There are many programs offered here in the Mississippi Delta that help enhance the lives of our young people. Some of these opportunities include the after-school programs, various mentoring programs, sports activities, the Cub Scouts, Boy Scouts, Girl Scouts and others. All contribute to the lives of the Delta’s young people in a variety of positive ways.
However, there is one program that perhaps might not be in the limelight as much as the others, but can certainly be a tremendous asset to a young person and that is the 4-H program.
The 4-H program is one of the most important youth development programs offered – anywhere. With over 500,000 volunteers and 3,500 4-H professionals that mentor over six million children across the country, 4-H is the largest youth development organization in the United States. This wonderful program is often the first opportunity young people have to learn many of the skills needed to successfully maneuverer through life. The program helps young people build self esteem, teaches them how to make good decisions, teaches how to be responsible, teaches young people sound communication skills and so much more.

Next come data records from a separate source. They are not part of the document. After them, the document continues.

/-! `writeOverride` changes `refresh` alone. -/

@[simp] theorem writeOverride_powered (o : Fin 16) (code : Nat) (s : State) : (writeOverride o code s).powered = s.powered := rfl
@[simp] theorem writeOverride_resetLow (o : Fin 16) (code : Nat) (s : State) : (writeOverride o code s).resetLow = s.resetLow := rfl
@[simp] theorem writeOverride_table (o : Fin 16) (code : Nat) (s : State) : (writeOverride o code s).table = s.table := rfl
@[simp] theorem writeOverride_assigner (o : Fin 16) (code : Nat) (s : State) : (writeOverride o code s).assigner = s.assigner := rfl
@[simp] theorem writeOverride_params (o : Fin 16) (code : Nat) (s : State) : (writeOverride o code s).params = s.params := rfl
@[simp] theorem writeOverride_scanner (o : Fin 16) (code : Nat) (s : State) : (writeOverride o code s).scanner = s.scanner := rfl
@[simp] theorem writeOverride_matrix (o : Fin 16) (code : Nat) (s : State) : (writeOverride o code s).matrix = s.matrix := rfl
@[simp] theorem writeOverride_memory (o : Fin 16) (code : Nat) (s : State) : (writeOverride o code s).memory = s.memory := rfl
@[simp] theorem writeOverride_tune (o : Fin 16) (code : Nat) (s : State) : (writeOverride o code s).tune = s.tune := rfl
@[simp] theorem writeOverride_link (o : Fin 16) (code : Nat) (s : State) : (writeOverride o code s).link = s.link := rfl
@[simp] theorem writeOverride_pending (o : Fin 16) (code : Nat) (s : State) : (writeOverride o code s).pending = s.pending := rfl

/-! `clearOverride` changes `refresh` alone. -/

@[simp] theorem clearOverride_powered (o : Fin 16) (s : State) : (clearOverride o s).powered = s.powered := rfl
@[simp] theorem clearOverride_resetLow (o : Fin 16) (s : State) : (clearOverride o s).resetLow = s.resetLow := rfl
@[simp] theorem clearOverride_table (o : Fin 16) (s : State) : (clearOverride o s).table = s.table := rfl
@[simp] theorem clearOverride_assigner (o : Fin 16) (s : State) : (clearOverride o s).assigner = s.assigner := rfl
@[simp] theorem clearOverride_params (o : Fin 16) (s : State) : (clearOverride o s).params = s.params := rfl
@[simp] theorem clearOverride_scanner (o : Fin 16) (s : State) : (clearOverride o s).scanner = s.scanner := rfl
@[simp] theorem clearOverride_matrix (o : Fin 16) (s : State) : (clearOverride o s).matrix = s.matrix := rfl
@[simp] theorem clearOverride_memory (o : Fin 16) (s : State) : (clearOverride o s).memory = s.memory := rfl
@[simp] theorem clearOverride_tune (o : Fin 16) (s : State) : (clearOverride o s).tune = s.tune := rfl
@[simp] theorem clearOverride_link (o : Fin 16) (s : State) : (clearOverride o s).link = s.link := rfl
@[simp] theorem clearOverride_pending (o : Fin 16) (s : State) : (clearOverride o s).pending = s.pending := rfl

/-! `modJob` changes `tune` alone. -/

@[simp] theorem modJob_powered (f : Job → Job) (s : State) : (modJob f s).powered = s.powered := rfl
@[simp] theorem modJob_resetLow (f : Job → Job) (s : State) : (modJob f s).resetLow = s.resetLow := rfl
@[simp] theorem modJob_table (f : Job → Job) (s : State) : (modJob f s).table = s.table := rfl
@[simp] theorem modJob_assigner (f : Job → Job) (s : State) : (modJob f s).assigner = s.assigner := rfl
@[simp] theorem modJob_refresh (f : Job → Job) (s : State) : (modJob f s).refresh = s.refresh := rfl
@[simp] theorem modJob_params (f : Job → Job) (s : State) : (modJob f s).params = s.params := rfl
@[simp] theorem modJob_scanner (f : Job → Job) (s : State) : (modJob f s).scanner = s.scanner := rfl
@[simp] theorem modJob_matrix (f : Job → Job) (s : State) : (modJob f s).matrix = s.matrix := rfl
@[simp] theorem modJob_memory (f : Job → Job) (s : State) : (modJob f s).memory = s.memory := rfl
@[simp] theorem modJob_link (f : Job → Job) (s : State) : (modJob f s).link = s.link := rfl
@[simp] theorem modJob_pending (f : Job → Job) (s : State) : (modJob f s).pending = s.pending := rfl
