/-- R38: PEDAL up sends a SUSTAINED voice to RELEASING. -/
theorem test_pedal_up :
    let s := withVoice 2 (fun x => { sounding 60 100 x with state := .sustained })
      { ready with assigner := { ready.assigner with pedalDown := true } }
    ((after (.pedal 0) s).voice 2).state = .releasing ∧ ((after (.pedal 1) s).voice 2).state = .sustained := by decide

/-- R40: ALL_OFF with cut frees a sounding voice at once; without, it releases it. -/
theorem test_all_off :
    ((after (.allOff 1) chord).voice 0).state = .free ∧ ((after (.allOff 0) chord).voice 0).state = .releasing := by decide

/-- R16: VOICE_ENABLE off makes a voice OFF and clears its enable flag. -/
theorem test_voice_enable :
    ((after (.voiceEnable 0x02 0) chord).voice 1).state = .off ∧ ((after (.voiceEnable 0x10 1) chord).voice 4).state = .free := by
  decide

/-- R17 and section 11.4: the reply of GET_VOICE for a voice that has never played. -/
theorem test_get_voice :
    (after (.getVoice 2) ready).link.tx =
      some (frameBytes 0xA1 [0x00, 0x01, 0x02, 0xFF, 0xFF, 0x7F, 0x00, 0xFF, 0xFF, 0xFF, 0xFF, 0x00, 0x00, 0x00, 0x00, 0x00, 0x02, 0xFF]) := by
  decide +kernel

/-! ### The engine: the worked cases of section 3.6 -/

/-- The tuning entries of section 3.6. -/
def workedEntries (k : Fin 8) : Nat := (#v[10950, 16420, 21880, 27310, 32790, 38260, 43700, 49180] : Vector Nat 8)[k]

/-- Section 3.6.1: pitch 15616 gives code 27767. -/
theorem test_map_centre : mapCode workedEntries 15616 = 27767 := by decide

/-- Section 3.6.2: pitch 3072 gives code 5480. -/
theorem test_map_below : mapCode workedEntries 3072 = 5480 := by decide

/-- Section 3.6.3: the segment of pitch 32767 is the last one. -/
theorem test_map_top : segmentOf 32767 = 6 ∧ mapCode workedEntries 32767 = 43700 + (5480 * 8191 + 1536) / 3072 := by decide

/-- R59: the lowest level, at velocity 1 and parameter 7 at 4095, is 531. -/
theorem test_lowest_level :
    levelCode (modParam 7 (fun r => { r with value := 4095 }) (withVoice 0 (fun x => { x with velocity := 1 }) ready)) 0 = 531 := by
  decide

/-- R67: HSTB_RISE connects cell 0 to the DAC; R63: its code is that of key 60 on the nominal map. -/
theorem test_hstb : (after .hstbRise ready).refresh.cells[0] = 27305 ∧ (after .hstbRise ready).strobe = true := by decide

/-- R67: SLOT_COMPLETION goes on to slot 1, and R70: PITCH_A(0) is marked refreshed. -/
theorem test_slot_completion :
    (after .slotCompletion ready).refresh.slot = 1 ∧ ((after .slotCompletion ready).voice 0).refreshedA = true := by decide

/-! ### Timers -/

/-- R6: a tick lowers a release hold, a gap and a pulse, and leaves a timer at 0 there. -/
theorem test_tick_timers :
    let s := withVoice 0 (fun x => { x with release := 5, gap := 1, trigger := 0 }) ready
    ((after (.tick []) s).voice 0).release = 4 ∧ ((after (.tick []) s).voice 0).gap = 0 ∧
      ((after (.tick []) s).voice 0).trigger = 0 := by decide

/-- Section 5.9, tick 1: parameter 4 morphs from 4095 toward 1000 over 4 ticks and stands at 3322. -/
theorem test_tick_morph :
    let s := modParam 4 (fun _ => { value := 4095, target := 1000, source := .recall, morph := some { start := 4095, elapsed := 0 } })
      { ready with params := { ready.params with morphLength := some 4 } }
    (after (.tick []) s).params.records[(4 : Fin 64)].value = 3322 := by decide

Additionally, in 4-H, young people learn how to conceptualize a task and carry it out all of the way to the end. The Delta is full of Cooperative Extension offices that implement and oversee these programs.

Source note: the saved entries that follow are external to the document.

-- ==== Sys2Proof/Machine/Ops.lean ====
section
/-! DEFINITION. The shared operations over the state: the sample history (R81), the output stream (R120), the counters (R297),
taking a fault and leaving the fault state (R322, R325), and the fault gate (R323). -/

namespace Sys2Proof.Machine

variable {α ω : Type}

/-! ### The sample history (R39, R81) -/

/-- What an index that the history does not list reads as: +0.0, the silence of R81. -/
def Memory.unlisted (N : Numerics α) : α := N.const .zero

/-- The sample at an index. -/
def Memory.read (N : Numerics α) : Memory α → Nat → α
  | [], _ => Memory.unlisted N
  | (b, v) :: rest, a => if b = a then v else Memory.read N rest a

/-- The history with `v` at index `a`, in canonical form. -/
def Memory.write [DecidableEq α] (N : Numerics α) : Memory α → Nat → α → Memory α
  | [], a, v => if v = Memory.unlisted N then [] else [(a, v)]
  | (b, w) :: rest, a, v =>
    if a < b then (if v = Memory.unlisted N then (b, w) :: rest else (a, v) :: (b, w) :: rest)
    else if a = b then (if v = Memory.unlisted N then rest else (a, v) :: rest)
    else (b, w) :: Memory.write N rest a v

/-- Every index of the list is above `a`. -/
def Memory.above (a : Nat) (m : Memory α) : Bool := m.all fun cell => decide (a < cell.1)

/-- The canonical form: indices strictly rising, and no cell that holds what an unlisted index reads as. -/
def Memory.wf [DecidableEq α] (N : Numerics α) : Memory α → Bool
  | [] => true
  | (a, v) :: rest => decide (v ≠ Memory.unlisted N) && Memory.above a rest && Memory.wf N rest

/-- SMP(j) (R81): +0.0 below index 0, the sample below r. No rule reads it at or above r; what it is there is free (log 7). -/
def State.Over.sampleAt (K : Reading α ω) (s : State.Over α ω) (j : Int) : α :=
  if j < 0 then Memory.unlisted K.num
  else if j.toNat < s.r.toNat then Memory.read K.num s.smp j.toNat
  else K.ofPattern (Config.unreceivedSample j.toNat)

/-- HistAppend(v) (R81): SMP(r) is v, and r goes up by one. -/
def State.histAppend [DecidableEq α] (K : Reading α ω) (v : α) (s : State.Over α ω) : State.Over α ω :=
  { s with smp := Memory.write K.num s.smp s.r.toNat v, r := s.r + 1#64 }

/-- HistAppend of a block of samples, in order (R292). -/
def State.histAppendAll [DecidableEq α] (K : Reading α ω) (vs : List α) (s : State.Over α ω) : State.Over α ω :=
  vs.foldl (fun t v => State.histAppend K v t) s

/-! ### Streams -/

/-- Emit(record) (R120): the record's words go to the end of the output stream. -/
def State.emit (K : Reading α ω) (record : Record α ω) (s : State.Over α ω) : State.Over α ω :=
  { s with output := s.output ++ record.items K }

/-- The state with the input words of a command consumed (R110). -/
def State.withInput (rest : List Word) (s : State.Over α ω) : State.Over α ω := { s with input := rest }

/-! ### Counters (R9, R297) -/

/-- `wrap32(v)`: v mod 2^32. -/
def wrap32 (v : Nat) : BitVec 32 := BitVec.ofNat 32 v

/-- `sat32(v)`: min(v, 2^32 - 1). -/
def sat32 (v : Nat) : BitVec 32 := BitVec.ofNat 32 (min v (2 ^ 32 - 1))

/-- `wrap64(v)`: v mod 2^64. -/
def wrap64 (v : Nat) : BitVec 64 := BitVec.ofNat 64 v

/-! ### Faults (R320 to R325) -/

/-- The fault causes of R320. -/
inductive FaultCause where
  | illegalOpcode
  | internalOpcode
  | reservedNonzero
  | notConfigured
  | configInvalid
  | sampleNotFinite
  | badRegister
deriving DecidableEq, Repr

/-- The fault codes (R320). -/
def FaultCause.code : FaultCause → BitVec 8
  | .illegalOpcode => 1#8
  | .internalOpcode => 2#8
  | .reservedNonzero => 3#8
  | .notConfigured => 4#8
  | .configInvalid => 5#8
  | .sampleNotFinite => 6#8
  | .badRegister => 7#8

/-- Fault entry, `raise Fault(code, w)` (R322): the fault state takes the code and the command word, one FAULT record is
emitted, and the command has no other effect. -/
def raiseFault (K : Reading α ω) (cause : FaultCause) (w : Word) (s : State.Over α ω) : State.Over α ω :=
  State.emit K (.fault cause.code w) { s with fault := true, faultCode := cause.code, faultInfo := w }

/-- Fault exit (R325): the fault state is cleared. RESET does this after its datapath reset (R294). -/
def clearFault (s : State.Over α ω) : State.Over α ω := { s with fault := false, faultCode := 0#8, faultInfo := 0#32 }

/-- The fault gate (R323): while faulted a command is consumed and ignored. -/
def faultGate (act : State.Over α ω → State.Over α ω) (s : State.Over α ω) : State.Over α ω := if s.fault then s else act s

/-- A command word that only raises a fault: an internal id issued by the host, or an illegal opcode (R119). -/
def raiseOnly (K : Reading α ω) (cause : FaultCause) (w : Word) (s : State.Over α ω) : State.Over α ω :=
  faultGate (raiseFault K cause w) s

end Sys2Proof.Machine
end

The foundations of 4-H can be traced back to 1902 with the purpose of instructing rural youth in farming and farm-homemaking practices. By the 1970s, 4-H broadened its programs to cover a full range of youth with a wide range of life experiences.
The 4-H pledge says it all:
I pledge my head to clearer thinking, my heart to greater loyalty, my hands to larger service, and my health to better living, for my club, my community, my country, and my world.
As we search for ways to prepare the youth of the Mississippi Delta with the tools needed for life, let’s not overlook the 4-H program. For more information on 4-H, visit www.extension.msstate.edu and www.4-h.org.
On the cover of this edition of the DBJ, we feature Hayes Dent of Yazoo City, one of my very good friends. In fact, our friendship goes all of the way back to around 1984. Hayes has been front and center of many things that have helped improve not only the Mississippi Delta, but the entire state of Mississippi.